Based on voter registration alone, Stivers has reason to be confident. Republicans in the 4th District outnumbered Democrats 188,124 to 79,798, according August numbers from the Arizona Secretary of State’s Office, with 143,378 voters registered as independents.
“A paperclip with an ‘R’ next to it would win this district,” said David Wasserman, House editor for the Cook Political Report.
While the ads have brought Brill attention, Wasserman said that may have “pulled attention away from other districts that may be winnable for Democrats.” He pointed to Arizona’s 6th District, including Scottsdale and Paradise Valley, where he said Democrat Anita Malik is generating enthusiasm in her bid to unseat Rep. David Schweiker, R-Fountain Hills.

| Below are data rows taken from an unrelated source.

-- ==== Sys2Proof/Laws/State.lean ====
section
/-! SUPPORT. One lemma per field and update: what an accessor leaves as it was. -/

namespace Sys2Proof.Machine

@[simp] theorem State.mapSwitch_pending (s : State) (f : SwitchState → SwitchState) : (s.mapSwitch f).pending = s.pending := rfl
@[simp] theorem State.mapSwitch_io (s : State) (f : SwitchState → SwitchState) : (s.mapSwitch f).io = s.io := rfl
@[simp] theorem State.mapSwitch_time (s : State) (f : SwitchState → SwitchState) : (s.mapSwitch f).time = s.time := rfl
@[simp] theorem State.mapSwitch_flow (s : State) (f : SwitchState → SwitchState) : (s.mapSwitch f).flow = s.flow := rfl
@[simp] theorem State.mapSwitch_eth (s : State) (f : SwitchState → SwitchState) : (s.mapSwitch f).eth = s.eth := rfl
@[simp] theorem State.mapSwitch_dma (s : State) (f : SwitchState → SwitchState) : (s.mapSwitch f).dma = s.dma := rfl
@[simp] theorem State.mapSwitch_capsules (s : State) (f : SwitchState → SwitchState) :
    (s.mapSwitch f).capsules = s.capsules := rfl
@[simp] theorem State.mapSwitch_can (s : State) (f : SwitchState → SwitchState) : (s.mapSwitch f).can = s.can := rfl
@[simp] theorem State.mapSwitch_lin (s : State) (f : SwitchState → SwitchState) : (s.mapSwitch f).lin = s.lin := rfl
@[simp] theorem State.mapSwitch_ports (s : State) (f : SwitchState → SwitchState) : (s.mapSwitch f).ports = s.ports := rfl
@[simp] theorem State.mapSwitch_load (s : State) (f : SwitchState → SwitchState) : (s.mapSwitch f).load = s.load := rfl
@[simp] theorem State.mapSwitch_supply (s : State) (f : SwitchState → SwitchState) : (s.mapSwitch f).supply = s.supply := rfl
@[simp] theorem State.mapSwitch_sense (s : State) (f : SwitchState → SwitchState) : (s.mapSwitch f).sense = s.sense := rfl
@[simp] theorem State.mapSwitch_sleep (s : State) (f : SwitchState → SwitchState) : (s.mapSwitch f).sleep = s.sleep := rfl
@[simp] theorem State.mapSwitch_cpu (s : State) (f : SwitchState → SwitchState) : (s.mapSwitch f).cpu = s.cpu := rfl
@[simp] theorem State.mapSwitch_keys (s : State) (f : SwitchState → SwitchState) : (s.mapSwitch f).keys = s.keys := rfl
@[simp] theorem State.mapSwitch_cipher (s : State) (f : SwitchState → SwitchState) : (s.mapSwitch f).cipher = s.cipher := rfl
@[simp] theorem State.mapSwitch_fair (s : State) (f : SwitchState → SwitchState) : (s.mapSwitch f).fair = s.fair := rfl
@[simp] theorem State.mapSwitch_health (s : State) (f : SwitchState → SwitchState) : (s.mapSwitch f).health = s.health := rfl
@[simp] theorem State.mapSwitch_boot (s : State) (f : SwitchState → SwitchState) : (s.mapSwitch f).boot = s.boot := rfl
@[simp] theorem State.mapSwitch_owners (s : State) (f : SwitchState → SwitchState) : (s.mapSwitch f).owners = s.owners := rfl

@[simp] theorem State.mapTime_pending (s : State) (f : TimeState → TimeState) : (s.mapTime f).pending = s.pending := rfl
@[simp] theorem State.mapTime_io (s : State) (f : TimeState → TimeState) : (s.mapTime f).io = s.io := rfl
@[simp] theorem State.mapTime_flow (s : State) (f : TimeState → TimeState) : (s.mapTime f).flow = s.flow := rfl
@[simp] theorem State.mapTime_sw (s : State) (f : TimeState → TimeState) : (s.mapTime f).sw = s.sw := rfl
@[simp] theorem State.mapTime_eth (s : State) (f : TimeState → TimeState) : (s.mapTime f).eth = s.eth := rfl
@[simp] theorem State.mapTime_dma (s : State) (f : TimeState → TimeState) : (s.mapTime f).dma = s.dma := rfl
@[simp] theorem State.mapTime_capsules (s : State) (f : TimeState → TimeState) : (s.mapTime f).capsules = s.capsules := rfl
@[simp] theorem State.mapTime_can (s : State) (f : TimeState → TimeState) : (s.mapTime f).can = s.can := rfl
@[simp] theorem State.mapTime_lin (s : State) (f : TimeState → TimeState) : (s.mapTime f).lin = s.lin := rfl
@[simp] theorem State.mapTime_ports (s : State) (f : TimeState → TimeState) : (s.mapTime f).ports = s.ports := rfl
@[simp] theorem State.mapTime_load (s : State) (f : TimeState → TimeState) : (s.mapTime f).load = s.load := rfl
@[simp] theorem State.mapTime_supply (s : State) (f : TimeState → TimeState) : (s.mapTime f).supply = s.supply := rfl
@[simp] theorem State.mapTime_sense (s : State) (f : TimeState → TimeState) : (s.mapTime f).sense = s.sense := rfl
@[simp] theorem State.mapTime_sleep (s : State) (f : TimeState → TimeState) : (s.mapTime f).sleep = s.sleep := rfl
@[simp] theorem State.mapTime_cpu (s : State) (f : TimeState → TimeState) : (s.mapTime f).cpu = s.cpu := rfl
@[simp] theorem State.mapTime_keys (s : State) (f : TimeState → TimeState) : (s.mapTime f).keys = s.keys := rfl
@[simp] theorem State.mapTime_cipher (s : State) (f : TimeState → TimeState) : (s.mapTime f).cipher = s.cipher := rfl
@[simp] theorem State.mapTime_fair (s : State) (f : TimeState → TimeState) : (s.mapTime f).fair = s.fair := rfl
@[simp] theorem State.mapTime_health (s : State) (f : TimeState → TimeState) : (s.mapTime f).health = s.health := rfl
@[simp] theorem State.mapTime_boot (s : State) (f : TimeState → TimeState) : (s.mapTime f).boot = s.boot := rfl
@[simp] theorem State.mapTime_owners (s : State) (f : TimeState → TimeState) : (s.mapTime f).owners = s.owners := rfl

@[simp] theorem State.mapWindow_pending (s : State) (p : Nat) (f : Window → Window) :
    (s.mapWindow p f).pending = s.pending := rfl
@[simp] theorem State.mapWindow_time (s : State) (p : Nat) (f : Window → Window) : (s.mapWindow p f).time = s.time := rfl
@[simp] theorem State.mapWindow_flow (s : State) (p : Nat) (f : Window → Window) : (s.mapWindow p f).flow = s.flow := rfl
@[simp] theorem State.mapWindow_sw (s : State) (p : Nat) (f : Window → Window) : (s.mapWindow p f).sw = s.sw := rfl
@[simp] theorem State.mapWindow_eth (s : State) (p : Nat) (f : Window → Window) : (s.mapWindow p f).eth = s.eth := rfl
@[simp] theorem State.mapWindow_dma (s : State) (p : Nat) (f : Window → Window) : (s.mapWindow p f).dma = s.dma := rfl
@[simp] theorem State.mapWindow_capsules (s : State) (p : Nat) (f : Window → Window) :
    (s.mapWindow p f).capsules = s.capsules := rfl
@[simp] theorem State.mapWindow_can (s : State) (p : Nat) (f : Window → Window) : (s.mapWindow p f).can = s.can := rfl
@[simp] theorem State.mapWindow_lin (s : State) (p : Nat) (f : Window → Window) : (s.mapWindow p f).lin = s.lin := rfl
@[simp] theorem State.mapWindow_ports (s : State) (p : Nat) (f : Window → Window) : (s.mapWindow p f).ports = s.ports := rfl
@[simp] theorem State.mapWindow_load (s : State) (p : Nat) (f : Window → Window) : (s.mapWindow p f).load = s.load := rfl
@[simp] theorem State.mapWindow_supply (s : State) (p : Nat) (f : Window → Window) : (s.mapWindow p f).supply = s.supply := rfl
@[simp] theorem State.mapWindow_sense (s : State) (p : Nat) (f : Window → Window) : (s.mapWindow p f).sense = s.sense := rfl
@[simp] theorem State.mapWindow_sleep (s : State) (p : Nat) (f : Window → Window) : (s.mapWindow p f).sleep = s.sleep := rfl
@[simp] theorem State.mapWindow_cpu (s : State) (p : Nat) (f : Window → Window) : (s.mapWindow p f).cpu = s.cpu := rfl
@[simp] theorem State.mapWindow_keys (s : State) (p : Nat) (f : Window → Window) : (s.mapWindow p f).keys = s.keys := rfl
@[simp] theorem State.mapWindow_cipher (s : State) (p : Nat) (f : Window → Window) : (s.mapWindow p f).cipher = s.cipher := rfl
@[simp] theorem State.mapWindow_fair (s : State) (p : Nat) (f : Window → Window) : (s.mapWindow p f).fair = s.fair := rfl
@[simp] theorem State.mapWindow_health (s : State) (p : Nat) (f : Window → Window) : (s.mapWindow p f).health = s.health := rfl
@[simp] theorem State.mapWindow_boot (s : State) (p : Nat) (f : Window → Window) : (s.mapWindow p f).boot = s.boot := rfl
@[simp] theorem State.mapWindow_owners (s : State) (p : Nat) (f : Window → Window) : (s.mapWindow p f).owners = s.owners := rfl

@[simp] theorem State.mapFeed_pending (s : State) (f : Nat) (g : Feed → Feed) : (s.mapFeed f g).pending = s.pending := rfl
@[simp] theorem State.mapFeed_io (s : State) (f : Nat) (g : Feed → Feed) : (s.mapFeed f g).io = s.io := rfl
@[simp] theorem State.mapFeed_time (s : State) (f : Nat) (g : Feed → Feed) : (s.mapFeed f g).time = s.time := rfl
@[simp] theorem State.mapFeed_flow (s : State) (f : Nat) (g : Feed → Feed) : (s.mapFeed f g).flow = s.flow := rfl
@[simp] theorem State.mapFeed_sw (s : State) (f : Nat) (g : Feed → Feed) : (s.mapFeed f g).sw = s.sw := rfl
@[simp] theorem State.mapFeed_eth (s : State) (f : Nat) (g : Feed → Feed) : (s.mapFeed f g).eth = s.eth := rfl
@[simp] theorem State.mapFeed_dma (s : State) (f : Nat) (g : Feed → Feed) : (s.mapFeed f g).dma = s.dma := rfl
@[simp] theorem State.mapFeed_capsules (s : State) (f : Nat) (g : Feed → Feed) : (s.mapFeed f g).capsules = s.capsules := rfl
@[simp] theorem State.mapFeed_can (s : State) (f : Nat) (g : Feed → Feed) : (s.mapFeed f g).can = s.can := rfl
@[simp] theorem State.mapFeed_lin (s : State) (f : Nat) (g : Feed → Feed) : (s.mapFeed f g).lin = s.lin := rfl
@[simp] theorem State.mapFeed_ports (s : State) (f : Nat) (g : Feed → Feed) : (s.mapFeed f g).ports = s.ports := rfl
@[simp] theorem State.mapFeed_load (s : State) (f : Nat) (g : Feed → Feed) : (s.mapFeed f g).load = s.load := rfl
@[simp] theorem State.mapFeed_sense (s : State) (f : Nat) (g : Feed → Feed) : (s.mapFeed f g).sense = s.sense := rfl
@[simp] theorem State.mapFeed_sleep (s : State) (f : Nat) (g : Feed → Feed) : (s.mapFeed f g).sleep = s.sleep := rfl
@[simp] theorem State.mapFeed_cpu (s : State) (f : Nat) (g : Feed → Feed) : (s.mapFeed f g).cpu = s.cpu := rfl
@[simp] theorem State.mapFeed_keys (s : State) (f : Nat) (g : Feed → Feed) : (s.mapFeed f g).keys = s.keys := rfl
@[simp] theorem State.mapFeed_cipher (s : State) (f : Nat) (g : Feed → Feed) : (s.mapFeed f g).cipher = s.cipher := rfl
@[simp] theorem State.mapFeed_fair (s : State) (f : Nat) (g : Feed → Feed) : (s.mapFeed f g).fair = s.fair := rfl
@[simp] theorem State.mapFeed_health (s : State) (f : Nat) (g : Feed → Feed) : (s.mapFeed f g).health = s.health := rfl
@[simp] theorem State.mapFeed_boot (s : State) (f : Nat) (g : Feed → Feed) : (s.mapFeed f g).boot = s.boot := rfl
@[simp] theorem State.mapFeed_owners (s : State) (f : Nat) (g : Feed → Feed) : (s.mapFeed f g).owners = s.owners := rfl

@[simp] theorem State.raise_pending (s : State) (e : Event) (targets : List Nat) :
    (s.raise e targets).pending = s.pending := rfl
@[simp] theorem State.raise_time (s : State) (e : Event) (targets : List Nat) : (s.raise e targets).time = s.time := rfl
@[simp] theorem State.raise_flow (s : State) (e : Event) (targets : List Nat) : (s.raise e targets).flow = s.flow := rfl
@[simp] theorem State.raise_sw (s : State) (e : Event) (targets : List Nat) : (s.raise e targets).sw = s.sw := rfl
@[simp] theorem State.raise_eth (s : State) (e : Event) (targets : List Nat) : (s.raise e targets).eth = s.eth := rfl
@[simp] theorem State.raise_dma (s : State) (e : Event) (targets : List Nat) : (s.raise e targets).dma = s.dma := rfl
@[simp] theorem State.raise_capsules (s : State) (e : Event) (targets : List Nat) :
    (s.raise e targets).capsules = s.capsules := rfl
@[simp] theorem State.raise_can (s : State) (e : Event) (targets : List Nat) : (s.raise e targets).can = s.can := rfl
@[simp] theorem State.raise_lin (s : State) (e : Event) (targets : List Nat) : (s.raise e targets).lin = s.lin := rfl
@[simp] theorem State.raise_ports (s : State) (e : Event) (targets : List Nat) : (s.raise e targets).ports = s.ports := rfl
@[simp] theorem State.raise_load (s : State) (e : Event) (targets : List Nat) : (s.raise e targets).load = s.load := rfl
@[simp] theorem State.raise_supply (s : State) (e : Event) (targets : List Nat) : (s.raise e targets).supply = s.supply := rfl
@[simp] theorem State.raise_sense (s : State) (e : Event) (targets : List Nat) : (s.raise e targets).sense = s.sense := rfl
@[simp] theorem State.raise_sleep (s : State) (e : Event) (targets : List Nat) : (s.raise e targets).sleep = s.sleep := rfl
@[simp] theorem State.raise_cpu (s : State) (e : Event) (targets : List Nat) : (s.raise e targets).cpu = s.cpu := rfl
@[simp] theorem State.raise_keys (s : State) (e : Event) (targets : List Nat) : (s.raise e targets).keys = s.keys := rfl
@[simp] theorem State.raise_cipher (s : State) (e : Event) (targets : List Nat) : (s.raise e targets).cipher = s.cipher := rfl
@[simp] theorem State.raise_fair (s : State) (e : Event) (targets : List Nat) : (s.raise e targets).fair = s.fair := rfl
@[simp] theorem State.raise_health (s : State) (e : Event) (targets : List Nat) : (s.raise e targets).health = s.health := rfl
@[simp] theorem State.raise_boot (s : State) (e : Event) (targets : List Nat) : (s.raise e targets).boot = s.boot := rfl
@[simp] theorem State.raise_owners (s : State) (e : Event) (targets : List Nat) : (s.raise e targets).owners = s.owners := rfl

@[simp] theorem State.vector_pending (s : State) (p v : Nat) : (s.vector p v).pending = s.pending := rfl
@[simp] theorem State.vector_time (s : State) (p v : Nat) : (s.vector p v).time = s.time := rfl
@[simp] theorem State.vector_flow (s : State) (p v : Nat) : (s.vector p v).flow = s.flow := rfl
@[simp] theorem State.vector_sw (s : State) (p v : Nat) : (s.vector p v).sw = s.sw := rfl
@[simp] theorem State.vector_eth (s : State) (p v : Nat) : (s.vector p v).eth = s.eth := rfl
@[simp] theorem State.vector_dma (s : State) (p v : Nat) : (s.vector p v).dma = s.dma := rfl
@[simp] theorem State.vector_capsules (s : State) (p v : Nat) : (s.vector p v).capsules = s.capsules := rfl
@[simp] theorem State.vector_can (s : State) (p v : Nat) : (s.vector p v).can = s.can := rfl
@[simp] theorem State.vector_lin (s : State) (p v : Nat) : (s.vector p v).lin = s.lin := rfl
@[simp] theorem State.vector_ports (s : State) (p v : Nat) : (s.vector p v).ports = s.ports := rfl
@[simp] theorem State.vector_load (s : State) (p v : Nat) : (s.vector p v).load = s.load := rfl
@[simp] theorem State.vector_supply (s : State) (p v : Nat) : (s.vector p v).supply = s.supply := rfl
@[simp] theorem State.vector_sense (s : State) (p v : Nat) : (s.vector p v).sense = s.sense := rfl
@[simp] theorem State.vector_sleep (s : State) (p v : Nat) : (s.vector p v).sleep = s.sleep := rfl
@[simp] theorem State.vector_cpu (s : State) (p v : Nat) : (s.vector p v).cpu = s.cpu := rfl
@[simp] theorem State.vector_keys (s : State) (p v : Nat) : (s.vector p v).keys = s.keys := rfl
@[simp] theorem State.vector_cipher (s : State) (p v : Nat) : (s.vector p v).cipher = s.cipher := rfl
@[simp] theorem State.vector_fair (s : State) (p v : Nat) : (s.vector p v).fair = s.fair := rfl
@[simp] theorem State.vector_health (s : State) (p v : Nat) : (s.vector p v).health = s.health := rfl
@[simp] theorem State.vector_boot (s : State) (p v : Nat) : (s.vector p v).boot = s.boot := rfl
@[simp] theorem State.vector_owners (s : State) (p v : Nat) : (s.vector p v).owners = s.owners := rfl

But Landfried doesn’t buy the idea that Democrats should give up on a district like the 4th, which he calls “a winnable race,” based on what he said is only a 37 percent approval rating for Gosar in the district.
The latest Federal Election Commission reports show that Gosar had raised $422,481 in this election cycle to $213,491 for Brill, but Landfried said contributions have soared recently.
“We’re bringing new resources into a district that has been largely ignored by the Democratic establishment,” Landfried said.